Her an düşecek gibi rahatsız, konforsuz ama mükemmel.

Goodreads yorumu

9 Beğeni

Bence yanılıyorsunuz. Rand kahramanlıktan o kadar çok çıkıyor ki Jordan’ın Rand için hiçbir kahramanlık kalıbı yok bence. Kadınları öldürmekle ilgili yargıları da Jordan amcanın Vietnam’da kazandığı kişisel bir düşünce.

1 Beğeni

Rand’ın sürekli “Şu iş bitse de defolup gitsem şu ejderlik işinden.” benzeri düşünceleri sebebiyle düşüncenizin bir kısmını desteklesem de fikrinize katılmıyorum.
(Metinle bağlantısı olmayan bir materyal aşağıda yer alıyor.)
/-- ENABLE takes its value on a page that can be disabled, and elsewhere a 0 is ignored and sets STATE. A soft reset reads RESETTING until
it is done, aborts a BUSY channel, empties the FIFO of a trace page of a tile, and sets COMMAND on a page without one. A W1C write
clears the bits written as 1. An injection of kind 1 sets its bit and INJECTED, and one of kind 2 or 3 stays armed; a bit above 11, or a
kind that the page lacks, sets COMMAND. (R277, R386, R596, R606, R607, R609, R610, R612.) -/
def Obligations.PageControl : Prop :=
  (∀ (r : Requester) (p : PageRef) (b : Block) (s : State), badRequester s r = false → issues s r = true → hasPage s p = true → pageBlock p = some b →
    ((blkCap b).testBit 2 = true → ∀ e, Completes (.blkEnableWrite r p e) s (fun t => fld t p 0x010 0 0 = b2n e ∧
      Frame [.regs] s t ∧ (∀ o, o ≠ pageBase p + 0x010 → regRd t o = regRd s o))) ∧
    ((blkCap b).testBit 2 = false → exec (.blkEnableWrite r p true) s = .next s ∧
      Completes (.blkEnableWrite r p false) s (fun t => (rd t p 0x028).bit 4 = true ∧ rd t p 0x010 = rd s p 0x010 ∧
        Frame [.regs, .out] s t ∧ RegFrame [(p, 0x028), (p, 0x038)] s t)) ∧
    ((blkCap b).testBit 1 = false → Completes (.blkSoftReset r p) s (fun t => (rd t p 0x028).bit 7 = true ∧ rd t p 0x010 = rd s p 0x010 ∧
      Frame [.regs, .out] s t ∧ RegFrame [(p, 0x028), (p, 0x038)] s t)) ∧
    ((blkCap b).testBit 1 = true → Completes (.blkSoftReset r p) s (fun t => (rd t p 0x010).bit 1 = true)) ∧
    (b = .trace → Completes (.blkSoftReset r p) s (fun t => fld t p 0x010 1 1 = 1 ∧ Frame [.regs] s t ∧
      RegFrame [(p, 0x010)] s t))) ∧
  (∀ (r : Requester) (tile : Fin 8) (s : State), badRequester s r = false → issues s r = true → hasTile s tile.val = true →
    Completes (.blkSoftReset r (pgTtrace tile)) s (fun t => fld t (pgTtrace tile) 0x010 1 1 = 1 ∧ (traceOf t tile.val).records = [] ∧
      (∀ i, i ≠ tile.val → traceOf t i = traceOf s i) ∧ Frame [.regs, .traces] s t)) ∧
  (∀ (r : Requester) (tile : Fin 8) (n : Fin 32) (s : State), badRequester s r = false → issues s r = true → hasTile s tile.val = true →
    dmaState s tile n = dmBusy → (rd s (pgDma tile n) 0x120).bit 19 = false → Completes (.blkSoftReset r (pgDma tile n)) s (fun t =>
      dmaState t tile n = dmAborted ∧ rd t (pgDma tile n) 0x138 = nowW s ∧ Frame [.regs, .dmas] s t ∧
      RegFrame [(pgDma tile n, 0x010), (pgDma tile n, 0x130), (pgDma tile n, 0x138)] s t)) ∧
  (∀ (p : PageRef) (s : State), hasPage s p = true →
    Completes (.softResetDone p) s (fun t => fld t p 0x010 1 1 = 0 ∧ fld t p 0x010 0 0 = fld s p 0x010 0 0 ∧ Frame [.regs] s t ∧
      (∀ o, o ≠ pageBase p + 0x010 → regRd t o = regRd s o)) ∧
    (∀ v : Word, v &&& ~~~(word (bm 11 0)) = 0 → Completes (.errStatClear p v) s (fun t => rd t p 0x028 = rd s p 0x028 &&& ~~~v ∧
      Frame [.regs] s t ∧ (∀ o, o ≠ pageBase p + 0x028 → regRd t o = regRd s o)))) ∧
  (∀ (p : PageRef) (b : Block) (v : Word) (s : State), hasPage s p = true → pageBlock p = some b →
    v &&& ~~~(word (injMask + bm 32 32)) = 0 →
    (v.bits 1 0 = 1 → v.bits 11 8 ≤ 11 → Completes (.errInjWrite p v) s (fun t => (rd t p 0x028).bit (v.bits 11 8) = true ∧
      (rd t p 0x028).bit 10 = true ∧ rd t p 0x040 = v &&& word injMask ∧ Frame [.regs, .out] s t)) ∧
    (v.bits 1 0 = 1 → 11 < v.bits 11 8 → Completes (.errInjWrite p v) s (fun t => (rd t p 0x028).bit 7 = true ∧
      rd t p 0x040 = rd s p 0x040 ∧ Frame [.regs, .out] s t)) ∧
    (2 ≤ v.bits 1 0 → Completes (.errInjWrite p v) s (fun t => Frame [.regs, .out] s t ∧
      ((blkCap b).testBit 3 = true → rd t p 0x040 = (v &&& word injMask) ||| word (2 ^ 32) ∧
        (∀ o, o ≠ pageBase p + 0x040 → regRd t o = regRd s o)) ∧
      ((blkCap b).testBit 3 = false → (rd t p 0x028).bit 7 = true ∧ rd t p 0x040 = rd s p 0x040))))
Kötülüğün karşısında durup kendi doğrularından ödün vermemesi, insanların güvenliğini kendisinden daha önemli tutması bana klasik kahraman özellikleri gibi geliyor.

1 Beğeni

Son Zaman Çarkı kitabına kadar okumayanlar bakmasın. Peki hangi kahraman içinde binlerce etki altına alınmış insan bulunan kocaman bir kaleyi sırf bir düşmanını öldürmek için öldürür hatta daha kötüsü desenden siler. Hani kahraman babasını öldürmeye gram kala kendini durdurur bir duruma girer. Hangi kahraman etrafındaki herkesi kullanmaya çalışır. Gerçek Gücü suçlayabiliriz ama bunlar gerçek güçten de önce başlamıştı.

Bence Zaman Çarkı bir kahramanın değil kahraman hatta bir kurban olmak zorunda bırakılan ama tam olamayan sıradan bir adamın öyküsü. Doğrularından çokça ödün verdi ama insanların güvenliğini kendinden önde tuttu, iyi bir insan olarak.

Kahraman değildi demiyorum ama sıradan kahraman kalıplarına girmiyor bence. Serinin kendisi sıradan kahramanlık hikayesi kalıbına giriyor o başka. Ancak Rand Al’Thor bence çok sıradışı bir kahraman. Bir defa adam kafasının içinde sesler duyan bir yarı deli.

4 Beğeni

Zülfü Livaneli - Konstantiniyye Oteli

0000000644621-1

Yıllardır kitaplığımda duran, hatta aldığım ilk Livaneli kitabı olan, onu aldıktan sonra tüm kitaplarını aldığımdan ve yazılma sırasına göre okuduğumdan dolayı bir türlü sıra gelmeyen, sıra dışı kitabımı sonunda elime aldım ve çabucak okudum.

İtiraf etmeliyim, bambaşka bir kitap bekliyordum. Adından dolayı olacak, biraz polisiye, biraz mistik, sürükleyici bir olay örgüsüne sahip, Bab-ı Esrar, Sultan’ı Öldürmek gibi Ahmet Ümit’leri andıran bir romandı beklentim. Arrka kapak yazısında ise insanlık panoraması denilince Allahallah demiştim ama gerçekten öyleymiş ve benim tahminimle hiç ilgisi yokmuş. Evet mistik tarafı çok ağır basıyor ama benim beklediğim şekilde değil.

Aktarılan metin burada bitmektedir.